Sharing annual turnover of some $8 billion, the five brokers run a modest industry, but are an important part of the market, with the lion’s share of the trillions of dollars worth of trading passing through their hands each year.
Bart Chilton, one of the CFTC’s five commissioners who will decide the issue, said last year at a conference in New York that he was in favor of keeping voice broking in place.
“I stand by what I said that we need to allow voice brokers. That said, it doesn’t mean we shouldn’t have transparency and reporting of voice brokers,” Chilton told Reuters in an emailed statement this week.

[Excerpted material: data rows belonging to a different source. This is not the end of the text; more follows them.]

/-- What waits in the cycle for the release of staged writes and names no cycle of its own: a tile access behind a fence, or with
REL a host copy, a timed send or a matrix command (R204, R258). -/
def ticketAsks (w : World) (c : Nat) (k : Core) : Option (Nat × Nat) :=
  ((k.accs.find? fun a => (decide (a.space = .ts) || decide (a.space = .acc)) && a.done.isNone && a.marks.any fun m => markStaged w c a.owner m).map
    fun a => (a.id, a.owner))
  <|> ((k.cmds.find? fun y => relOpen w c y && (hostHeadReady w c y || (decide (y.op = .tsend) && y.s.isNone && decide (y.start ≤ vccOf w c) && inputSet w c y) ||
    decide ((nextRun k).map MxRun.cmd = some y.id))).map fun y => (y.id, y.owner))

/-- An access to a host-backed page goes over the link, to complete at a real cycle of its own (R318). -/
def hostPage (a : Access) (due : Nat) (x : Xlate) : Xlate :=
  let arming := match a.kind with | .arm _ _ => true | .disarm => true | _ => false
  match x with
  | .ok l => if l.host && !arming && !l.refuses a.kind.use a.pv (decide (a.space = .lane)) then .hostWait l due else x
  | x => x

/-- A cause of an access that is not assured. It is held in the operand log, and a profile of it learns of the pause, where it
is known not to be performed at its cycle (R330, R385). -/
def causeAccess (c : Nat) (a : Access) (w : World) : World :=
  let due := w.later 0
  let w := setAcc w.step c { a with caused := true, xl := hostPage a due a.xl }
  let w := if a.unmet w c then holdAccess (touchSample w c a.seq fun x => { x with caused := true }) c a else w
  addCause w c a.point (.access c a.id)

/-- A cause of a beat that is not assured. -/
def causeBeat (c : Nat) (x : Beat) (w : World) : World :=
  let x' := { x with caused := true }
  let w := beatHostWait (setBeat w c x') c x' x.data.isNone
  let w := match cmdAt w c x.cmd with
    | some y => touchSample w c y.seq fun z => { z with caused := true }
    | none => w
  addCause (if x.fin.isSome then w else holdBeat w c x) c (x.fin.getD x.point) (.beat c x.id)

/-- PAUSE_HORIZON_CHECK: an access, a beat or a rail that is not assured H cycles before its named cycle raises a
cause effective there (R42, R91). Of a sash that stands it clears a cause that is spent (R44). -/
def horizonCheck (c id : Nat) (w : World) : World :=
  let k := w.core c
  let spent := fun (x : CauseBy) => standsFor w c x && causeSpent w x
  if spent (.access c id) then clearCause w c (.access c id)
  else if spent (.beat c id) then clearCause w c (.beat c id)
  else if (ticketAsks w c k).map Prod.fst = some id then
    addCause w c (vccOf w c + Config.horizon) (.ticket c (((ticketAsks w c k).map Prod.snd).getD 0))
  else match k.accs.find? fun a => decide (a.id = id) with
  | some a => if a.unsure w c && !hasCause w c a.point (.access c id) then causeAccess c a w
    else match a.tail w c with
      | some t => addCause w c t.1 t.2
      | none => w
  | none =>
    match k.beats.find? fun x => decide (x.id = id) with
    | some x => if x.unsure w c && !hasCause w c (x.fin.getD x.point) (.beat c id) then causeBeat c x w
      else match x.tail w c with
        | some t => addCause w c t.1 t.2
        | none => w
    | none =>
      match (arrayStarts w c k).find? fun r => decide (r.1 = id) with
      | some r =>
        let w := w.modCore c fun k => { k with arr := { k.arr with runs := k.arr.runs.map fun (y : MxRun) => if y.cmd = id then { y with caused := true } else y } }
        -- a cause raised before the array start was fixed moves with it
        addCause (dropCause w c (.rail c id)) c r.2 (.rail c id)
      | none => w

/-! ## Stop and restart (R43, R44) -/

/-- The cause still holds a sash that stopped at `stop`: a run of a given length ends by itself. -/
def Cause.holds (stop gcc : Nat) (x : Cause) : Bool :=
  match x.src with
  | .refresh n => decide (gcc < stop + n)
  | .throttle n => decide (gcc < stop + n)
  | .replay n => decide (gcc < stop + n)
  | _ => !x.met

/-- Causes effective at or before the sash's cycle that still hold. -/
def Sash.held (s : Sash) (gcc : Nat) : Bool :=
  s.causes.any fun x => decide (x.p ≤ s.vcc) && (!s.paused || x.holds s.stopGcc gcc)

/-- GCC that a sash sees. -/
def sashGcc (w : World) (s : Sash) : Nat := (w.module (s.die / 4)).gcc

/-- The die of a sash replays a log. -/
def replays (w : World) (s : Sash) : Bool := decide ((w.die s.die).recMode = 2)

/-- A free core of a replay stands while another core's chunk runs, or a crossing write is to be committed (R388). -/
def turnHeld (w : World) (s : Sash) : Bool :=
  s.timed.isNone && (replayEntry w s.die).isSome && (match replayChunk w s.die with
    | some r => !s.cores.contains r.2.1
    | none => true)

/-- The pause that the log gives a sash of a timed launch at its present cycle: its record and its GCC length. -/
def replayPause (w : World) (s : Sash) : Option (Nat × Nat) :=
  if replays w s && s.timed.isSome then
    let x := w.die s.die
    ((ringNos w s.die x.recBase).find? fun n => !x.recUsed.contains n && decide (ringWord w s.die x.recBase n 0 / 2 ^ 24 = 0x30) &&
        decide (ringWord w s.die x.recBase n 3 = s.num.toNat) && decide (ringPair w s.die x.recBase n 6 = s.vcc)).map
      fun n => (n, ringPair w s.die x.recBase n 10 - ringPair w s.die x.recBase n 8)
  else none

/-- A cause of the replay itself. -/
def Cause.logged (x : Cause) : Bool := match x.src with | .replay _ => true | _ => false

/-- Length of the logged pause for which a sash stands, without the 24 cycles of the restart. -/
def Sash.logLen (s : Sash) : Option Nat := s.causes.findSome? fun x => match x.src with | .replay n => if x.p ≤ s.vcc then some n else none | _ => none

/-- A sash of a replay stands off the log: for a cause that the log does not hold, or longer than the log says. -/
def offLog (w : World) (s : Sash) : Bool :=
  s.paused && !(s.resume.any fun r => decide (r ≤ w.mach.clock)) && (match s.logLen with
    | some n => decide (s.stopGcc + n + Config.resumeCycles ≤ sashGcc w s)
    | none => true)

/-- In a replay what stands off the log stops every sash of its launch together (R388). -/
def groupHeld (w : World) (s : Sash) : Bool :=
  replays w s && s.timed.isSome && w.mach.sashes.any fun x =>
    decide (x.2.timed = s.timed) && decide (x.2.num ≠ s.num ∨ x.2.die ≠ s.die) && offLog w x.2

/-- Something of its own holds a sash at its present cycle. -/
def sashHeld (w : World) (s : Sash) : Bool := s.held (sashGcc w s) || turnHeld w s

/-- The real cycle at which a sash whose causes have cleared restarts: 24 ahead (R44). One that stands only with the others of its
launch restarts with them. -/
def restartAt (w : World) (s : Sash) : Nat :=
  if groupHeld w s && !(s.causes.any fun x => decide (x.p ≤ s.vcc)) then 0 else w.mach.clock + Config.resumeCycles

In the coming weeks, the CFTC is due to decide on voice broking when it votes on final rules for the new swap trading platforms, known as Swap Excecution Facilities (SEF).
But even if hard lobbying by firms such as GFI and ICAP has saved voice broking for now, the industry recognizes that market forces mean the practice is inevitably on the decline.
Global rules on derivatives and the 2010 Dodd-Frank financial reform law give preference to more standardized swap products that can be traded on electronic platforms so as to increase transparency.
ICAP made more money from electronic broking and other services than from voice broking in 2012 at an operating profit level, the company’s annual report shows.
New entrants such as Bloomberg, Tradeweb (which is majority-owned by Thomson Reuters ) and MarketAxess also form a threat, aiming to become SEFs and offering electronic platforms without relying much on phone trading.
“Market parties want more transparency... It’s just a business evolution,” Lee Olesky, Tradeweb’s chief executive officer said in an interview.
Cutting down on voice broking could also mean higher margins for the firms. For each trade they match, a broker takes home roughly half of the fee. As a result, these companies spend more on compensation even than investment banks.
Still, with the market forces shifting, it will not be immediately clear if and when the noisy trading floors will become a thing of the past.
“It’s going to continue to evolve and ... the real big change is not going to be super-apparent for another year to 18 months after the rules are finalised,” said Tradeweb’s Olesky.